*** Provided data ***

-- ==== Sys2Proof/Laws/KeptPowerRows.lean ====
section
/-! SUPPORT. Every operation of Machine/PowerRows.lean keeps registers and memories in their canonical form, the queue and the serial number. -/

namespace Sys2Proof.Machine

variable {base : State}

@[simp] theorem State.powerFail_kept (s : State) (rail vback : Bool) (hw : State.kept base s) :
    State.kept base (State.powerFail s rail vback) := by simp (maxDischargeDepth := 60) [State.powerFail, hw]

@[simp] theorem State.changeover_kept (s : State) (vback : Bool) (hw : State.kept base s) :
    State.kept base (State.changeover s vback) := by
  unfold State.changeover
  refine kept_ite hw ?_
  extract_lets b sp s0 s1 pw s2 s3 s4
  have h0 : State.kept base s0 := by simp only [s0]; split <;> simp (maxDischargeDepth := 60) [hw]
  have h1 : State.kept base s1 := by simp (maxDischargeDepth := 60) [s1, h0, hw]
  have h2 : State.kept base s2 := h1.withTabs (Tables.wf_filled (State.storeFill_kept _ h1).2.1)
  have h4 : State.kept base s4 := by simp (maxDischargeDepth := 60) [s4, s3, h2]
  simp (maxDischargeDepth := 60) [h4]

@[simp] theorem State.bankReturn_kept (s : State) (hw : State.kept base s) :
    State.kept base (State.bankReturn s) := by simp (maxDischargeDepth := 60) [State.bankReturn, hw]

@[simp] theorem State.vmainGood_kept (s0 : State) (v : Supplies) (hw : State.kept base s0) :
    State.kept base (State.vmainGood s0 v) := by
  unfold State.vmainGood
  extract_lets pw s s1
  have h1 : State.kept base s := State.setPower_kept _ _ hw
  have h2 : State.kept base s1 := by simp (maxDischargeDepth := 60) [s1, h1]
  repeat' split
  all_goals simp (maxDischargeDepth := 60) [h2]

@[simp] theorem State.aonPor_kept (s : State) (vback : Bool) (hw : State.kept base s) :
    State.kept base (State.aonPor s vback) := by
  unfold State.aonPor
  extract_lets r p fr pw s1 pins
  have h1 : State.kept base s1 := ⟨SMap.wf_nil, rfl, hw.2.2.1, SMap.wf_nil, SMap.wf_nil, hw.2.2.2.2.2.1, hw.2.2.2.2.2.2⟩
  have h2 : State.kept base (pins.foldl (fun t k => t.keepBits s k.1 k.2) s1) := kept_foldl _ h1 (fun t k ht => by simp (maxDischargeDepth := 60) [ht])
  simp (maxDischargeDepth := 60) [h2]

@[simp] theorem State.pwrCtl_kept (s : State) (v : Word) (hw : State.kept base s) :
    State.kept base (State.pwrCtl s v) := by simp (maxDischargeDepth := 60) [State.pwrCtl, hw]

@[simp] theorem State.aonBar_kept (s : State) (f : State → State) (hw : State.kept base s) (hf : ∀ s : State, State.kept base s → State.kept base (f s)) :
    State.kept base (State.aonBar s f) := by simp (maxDischargeDepth := 60) [State.aonBar, hw, hf]

@[simp] theorem State.motionWake_kept (s : State) (hw : State.kept base s) :
    State.kept base (State.motionWake s) := by simp (maxDischargeDepth := 60) [State.motionWake, hw]

@[simp] theorem State.servicePress_kept (s : State) (p : ServicePins) (hw : State.kept base s) :
    State.kept base (State.servicePress s p) := by simp (maxDischargeDepth := 60) [State.servicePress, hw]

@[simp] theorem State.d3hot_kept (s : State) (hw : State.kept base s) :
    State.kept base (State.d3hot s) := by simp (maxDischargeDepth := 60) +contextual [State.d3hot, hw]

@[simp] theorem State.d0Return_kept (s : State) (hw : State.kept base s) :
    State.kept base (State.d0Return s) := by simp (maxDischargeDepth := 60) +contextual [State.d0Return, hw]

@[simp] theorem State.wdog_kept (s : State) (hw : State.kept base s) :
    State.kept base (State.wdog s) := by simp (maxDischargeDepth := 60) [State.wdog, hw]

@[simp] theorem State.sysResetWrite_kept (s : State) (v : Word) (hw : State.kept base s) :
    State.kept base (State.sysResetWrite s v) := by simp (maxDischargeDepth := 60) [State.sysResetWrite, hw]

@[simp] theorem State.schedDue_kept (s : State) (hw : State.kept base s) :
    State.kept base (State.schedDue s) := by simp (maxDischargeDepth := 60) [State.schedDue, hw]

@[simp] theorem State.pllLock_kept (s : State) (ok : Bool) (hw : State.kept base s) :
    State.kept base (State.pllLock s ok) := by simp (maxDischargeDepth := 60) [State.pllLock, hw]

@[simp] theorem State.sramFill_kept (s : State) (hw : State.kept base s) :
    State.kept base (State.sramFill s) := by
  have h2 := hw.withTabs (Tables.wf_filled hw.2.1)
  unfold State.sramFill
  exact kept_ite hw (by simp (maxDischargeDepth := 60) [h2])

@[simp] theorem State.dramTrained_kept (s : State) (store : Nat) (hw : State.kept base s) :
    State.kept base (State.dramTrained s store) := by
  have h2 : State.kept base s.storeFill := State.storeFill_kept _ hw
  unfold State.dramTrained
  refine kept_ite hw ?_
  dsimp only
  exact State.setFld_kept _ _ _ (State.setFld_kept _ _ _ h2)

end Sys2Proof.Machine
end

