-- ==== Sys2Proof/Laws/KeptRegRows.lean ====
section
/-! SUPPORT. Every operation of Machine/RegRows.lean keeps registers and memories in their canonical form, the queue and the serial number. -/

namespace Sys2Proof.Machine

variable {base : State}

@[simp] theorem State.write32_kept (s : State) (a len v : Nat) (hearth : Bool) (hw : State.kept base s) :
    State.kept base (State.write32 s a len v hearth) := by
  unfold State.write32
  repeat' split
  all_goals simp (maxDischargeDepth := 60) +contextual [*]

@[simp] theorem State.answer_kept (s : State) (v : Nat) (ep : Bool) (hw : State.kept base s) :
    State.kept base (State.answer s v ep) := by simp (maxDischargeDepth := 60) [State.answer, hw]

@[simp] theorem State.regRead_kept (s : State) (a len : Nat) (r : RegRow) (hw : State.kept base s) :
    State.kept base (State.regRead s a len r) := by
  unfold State.regRead
  extract_lets b cut p
  have hc : ∀ t : State, State.kept base t → State.kept base (cut t) := fun t ht => by simp (maxDischargeDepth := 60) [cut, ht]
  have hp : State.kept base p.2 := State.shown_kept _ _ _ hw
  refine kept_ite (hc _ (by simp (maxDischargeDepth := 60) [hw])) ?_
  refine kept_ite (hc _ (by simp (maxDischargeDepth := 60) [hw])) ?_
  refine kept_ite (hc _ (by simp (maxDischargeDepth := 60) [hw])) ?_
  refine kept_ite (hc _ (by simp (maxDischargeDepth := 60) [hw])) ?_
  refine kept_ite (hc _ (by simp (maxDischargeDepth := 60) [hw])) ?_
  refine kept_ite (hc _ (by simp (maxDischargeDepth := 60) [hw])) ?_
  refine kept_ite (hc _ (by simp (maxDischargeDepth := 60) [hw])) ?_
  refine kept_ite (hc _ (by simp (maxDischargeDepth := 60) [hw])) ?_
  refine kept_ite (hc _ (by simp (maxDischargeDepth := 60) [hw])) ?_
  refine kept_ite (hc _ (by simp (maxDischargeDepth := 60) [hw])) ?_
  exact State.answer_kept _ _ _ (State.clearRead_kept _ _ _ _ hp)

@[simp] theorem State.read32_kept (s : State) (a len : Nat) (hw : State.kept base s) :
    State.kept base (State.read32 s a len) := by
  unfold State.read32
  repeat' split
  all_goals simp (maxDischargeDepth := 60) +contextual [*]

@[simp] theorem State.bar0Write_kept (s : State) (a len v : Nat) (hearth : Bool) (hw : State.kept base s) :
    State.kept base (State.bar0Write s a len v hearth) := by
  unfold State.bar0Write
  exact kept_ite (kept_ite (State.write32_kept _ _ _ _ _ (State.write32_kept _ _ _ _ _ hw)) hw) (State.write32_kept _ _ _ _ _ hw)

@[simp] theorem State.bar0Read_kept (s : State) (a len : Nat) (hw : State.kept base s) :
    State.kept base (State.bar0Read s a len) := by simp (maxDischargeDepth := 60) [State.bar0Read, hw]

@[simp] theorem State.cfgWrite_kept (s : State) (a : Nat) (m v : Word) (hw : State.kept base s) :
    State.kept base (State.cfgWrite s a m v) := by
  unfold State.cfgWrite
  extract_lets old rw new s1
  have h1 : State.kept base s1 := State.setCfg_kept _ _ _ hw
  exact kept_ite (State.busMaster_kept _ _ h1) (kept_ite (State.d3hot_kept _ h1) (kept_ite (State.d0Return_kept _ h1) h1))

@[simp] theorem State.cfgShown_kept (s : State) (a : Nat) (hw : State.kept base s) :
    State.kept base ((State.cfgShown s a).2) := by
  unfold State.cfgShown
  split <;> simp (maxDischargeDepth := 60) [hw]

@[simp] theorem State.cfgAccess_kept (s : State) (a len v : Nat) (hw : State.kept base s) :
    State.kept base (State.cfgAccess s a len v) := by simp (maxDischargeDepth := 60) [State.cfgAccess, hw]

@[simp] theorem State.cfgRead_kept (s : State) (a len : Nat) (hw : State.kept base s) :
    State.kept base (State.cfgRead s a len) := by
  unfold State.cfgRead
  extract_lets p
  have hp : State.kept base p.2 := by
    simp only [p, State.cfgShown]; split <;> simp (maxDischargeDepth := 60) [hw]
  exact kept_ite hw (State.answer_kept _ _ _ hp)

@[simp] theorem State.accessAt_kept (s : State) (t a : Nat) (f : State → State) (hw : State.kept base s) (hf : ∀ s : State, State.kept base s → State.kept base (f s)) :
    State.kept base (State.accessAt s t a f) := by
  unfold State.accessAt
  split
  · next h =>
    have ht : s.clk ≤ t := by simp only [State.stepAfter, Bool.and_eq_true, decide_eq_true_eq] at h; omega
    exact State.takeSteps_kept _ (hf _ (State.goOn_kept s t hw ht))
  · exact hf _ (State.advance_kept s t hw)

end Sys2Proof.Machine
end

*** End of Provided data ***

→ Task goal: Whenever a line above includes "split", copy it in full.

→ Solution to this task:
  have h0 : State.kept base s0 := by simp only [s0]; split <;> simp (maxDischargeDepth := 60) [hw]
  repeat' split
  repeat' split
  repeat' split
  split <;> simp (maxDischargeDepth := 60) [hw]
    simp only [p, State.cfgShown]; split <;> simp (maxDischargeDepth := 60) [hw]
  split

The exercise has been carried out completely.